[Stored items]
┄┄┄┄┄┄┄┄┄┄

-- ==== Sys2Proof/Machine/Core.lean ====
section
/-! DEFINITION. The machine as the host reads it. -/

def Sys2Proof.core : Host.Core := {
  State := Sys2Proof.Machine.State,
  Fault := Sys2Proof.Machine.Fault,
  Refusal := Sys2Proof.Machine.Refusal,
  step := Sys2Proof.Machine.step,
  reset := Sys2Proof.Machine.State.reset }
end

┄┄┄┄┄┄┄┄┄┄

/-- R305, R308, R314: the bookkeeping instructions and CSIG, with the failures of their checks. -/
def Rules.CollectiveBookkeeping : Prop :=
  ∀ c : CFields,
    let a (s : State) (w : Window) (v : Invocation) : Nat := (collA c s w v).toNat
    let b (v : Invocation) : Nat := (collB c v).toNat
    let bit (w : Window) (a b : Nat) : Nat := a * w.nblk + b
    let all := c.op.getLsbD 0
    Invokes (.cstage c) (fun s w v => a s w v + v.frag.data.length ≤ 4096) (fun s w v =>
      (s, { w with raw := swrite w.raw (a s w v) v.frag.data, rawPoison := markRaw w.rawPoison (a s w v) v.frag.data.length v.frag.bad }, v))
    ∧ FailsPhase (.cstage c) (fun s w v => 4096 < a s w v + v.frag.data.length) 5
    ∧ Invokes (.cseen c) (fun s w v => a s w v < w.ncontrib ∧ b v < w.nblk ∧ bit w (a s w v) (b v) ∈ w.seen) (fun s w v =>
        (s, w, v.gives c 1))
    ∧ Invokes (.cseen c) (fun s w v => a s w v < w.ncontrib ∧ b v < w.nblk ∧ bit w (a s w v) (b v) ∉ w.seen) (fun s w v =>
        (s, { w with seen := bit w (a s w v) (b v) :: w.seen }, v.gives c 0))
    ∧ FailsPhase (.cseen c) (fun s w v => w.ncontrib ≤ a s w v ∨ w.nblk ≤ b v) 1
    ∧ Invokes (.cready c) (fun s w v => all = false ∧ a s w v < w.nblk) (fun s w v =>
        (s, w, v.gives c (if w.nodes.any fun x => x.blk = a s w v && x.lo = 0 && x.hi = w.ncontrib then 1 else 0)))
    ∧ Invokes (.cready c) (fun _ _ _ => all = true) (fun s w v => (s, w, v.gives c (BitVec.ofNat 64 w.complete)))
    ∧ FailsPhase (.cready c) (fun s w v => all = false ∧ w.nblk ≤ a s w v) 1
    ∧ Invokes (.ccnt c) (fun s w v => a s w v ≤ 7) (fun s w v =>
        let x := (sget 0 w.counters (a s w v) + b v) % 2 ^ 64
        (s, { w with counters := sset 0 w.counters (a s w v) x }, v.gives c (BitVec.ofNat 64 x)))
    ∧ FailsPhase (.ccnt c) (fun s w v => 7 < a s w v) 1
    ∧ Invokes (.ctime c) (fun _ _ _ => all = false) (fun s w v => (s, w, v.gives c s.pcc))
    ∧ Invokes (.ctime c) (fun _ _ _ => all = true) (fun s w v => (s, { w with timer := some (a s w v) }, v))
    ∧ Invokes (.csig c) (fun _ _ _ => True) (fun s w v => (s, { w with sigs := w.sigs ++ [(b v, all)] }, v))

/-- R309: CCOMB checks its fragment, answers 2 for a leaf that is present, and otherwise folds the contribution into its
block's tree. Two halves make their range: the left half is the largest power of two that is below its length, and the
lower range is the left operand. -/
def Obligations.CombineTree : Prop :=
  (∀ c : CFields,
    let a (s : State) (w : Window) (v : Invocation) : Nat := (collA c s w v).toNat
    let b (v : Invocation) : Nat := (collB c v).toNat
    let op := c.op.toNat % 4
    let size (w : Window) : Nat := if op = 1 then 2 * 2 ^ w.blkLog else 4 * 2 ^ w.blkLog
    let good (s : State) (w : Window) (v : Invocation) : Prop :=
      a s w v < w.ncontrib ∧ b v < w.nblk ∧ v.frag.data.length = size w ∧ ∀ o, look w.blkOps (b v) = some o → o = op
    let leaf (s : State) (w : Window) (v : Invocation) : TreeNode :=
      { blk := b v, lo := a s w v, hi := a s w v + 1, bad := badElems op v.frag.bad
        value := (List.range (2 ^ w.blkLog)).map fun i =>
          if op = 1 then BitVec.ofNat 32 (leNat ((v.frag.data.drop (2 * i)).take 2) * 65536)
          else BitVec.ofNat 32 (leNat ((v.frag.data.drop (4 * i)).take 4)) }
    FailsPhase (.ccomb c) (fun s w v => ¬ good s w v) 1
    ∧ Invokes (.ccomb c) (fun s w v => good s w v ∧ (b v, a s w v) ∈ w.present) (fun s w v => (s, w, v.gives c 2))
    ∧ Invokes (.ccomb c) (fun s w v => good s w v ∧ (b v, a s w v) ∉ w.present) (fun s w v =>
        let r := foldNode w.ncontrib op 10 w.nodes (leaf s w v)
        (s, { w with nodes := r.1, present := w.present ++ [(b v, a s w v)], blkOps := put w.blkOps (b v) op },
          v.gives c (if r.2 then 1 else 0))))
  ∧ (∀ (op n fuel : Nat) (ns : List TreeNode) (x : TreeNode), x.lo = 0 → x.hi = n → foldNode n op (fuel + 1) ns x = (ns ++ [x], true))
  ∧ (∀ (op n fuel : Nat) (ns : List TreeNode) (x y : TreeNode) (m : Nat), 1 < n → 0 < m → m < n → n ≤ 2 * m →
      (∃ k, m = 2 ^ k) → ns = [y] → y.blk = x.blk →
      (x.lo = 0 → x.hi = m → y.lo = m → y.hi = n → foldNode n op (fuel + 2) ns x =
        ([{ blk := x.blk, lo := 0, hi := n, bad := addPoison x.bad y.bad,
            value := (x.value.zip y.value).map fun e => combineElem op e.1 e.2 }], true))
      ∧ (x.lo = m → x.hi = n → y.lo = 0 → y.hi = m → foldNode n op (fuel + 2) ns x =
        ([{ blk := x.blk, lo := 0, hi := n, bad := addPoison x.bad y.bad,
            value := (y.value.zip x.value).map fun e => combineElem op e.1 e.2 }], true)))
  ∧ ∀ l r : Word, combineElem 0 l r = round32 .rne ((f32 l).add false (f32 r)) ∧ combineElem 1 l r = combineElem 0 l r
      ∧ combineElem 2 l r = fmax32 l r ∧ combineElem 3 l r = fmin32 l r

┄┄┄┄┄┄┄┄┄┄

PROBLEM TO WORK ON: Copy out only the lines of the records above from the one with "value := (List.range" through the one with "value := (y.value.zip", exactly as they stand, both included.

WRITTEN REPLY:
        value := (List.range (2 ^ w.blkLog)).map fun i =>
          if op = 1 then BitVec.ofNat 32 (leNat ((v.frag.data.drop (2 * i)).take 2) * 65536)
          else BitVec.ofNat 32 (leNat ((v.frag.data.drop (4 * i)).take 4)) }
    FailsPhase (.ccomb c) (fun s w v => ¬ good s w v) 1
    ∧ Invokes (.ccomb c) (fun s w v => good s w v ∧ (b v, a s w v) ∈ w.present) (fun s w v => (s, w, v.gives c 2))
    ∧ Invokes (.ccomb c) (fun s w v => good s w v ∧ (b v, a s w v) ∉ w.present) (fun s w v =>
        let r := foldNode w.ncontrib op 10 w.nodes (leaf s w v)
        (s, { w with nodes := r.1, present := w.present ++ [(b v, a s w v)], blkOps := put w.blkOps (b v) op },
          v.gives c (if r.2 then 1 else 0))))
  ∧ (∀ (op n fuel : Nat) (ns : List TreeNode) (x : TreeNode), x.lo = 0 → x.hi = n → foldNode n op (fuel + 1) ns x = (ns ++ [x], true))
  ∧ (∀ (op n fuel : Nat) (ns : List TreeNode) (x y : TreeNode) (m : Nat), 1 < n → 0 < m → m < n → n ≤ 2 * m →
      (∃ k, m = 2 ^ k) → ns = [y] → y.blk = x.blk →
      (x.lo = 0 → x.hi = m → y.lo = m → y.hi = n → foldNode n op (fuel + 2) ns x =
        ([{ blk := x.blk, lo := 0, hi := n, bad := addPoison x.bad y.bad,
            value := (x.value.zip y.value).map fun e => combineElem op e.1 e.2 }], true))
      ∧ (x.lo = m → x.hi = n → y.lo = 0 → y.hi = m → foldNode n op (fuel + 2) ns x =
        ([{ blk := x.blk, lo := 0, hi := n, bad := addPoison x.bad y.bad,
            value := (y.value.zip x.value).map fun e => combineElem op e.1 e.2 }], true)))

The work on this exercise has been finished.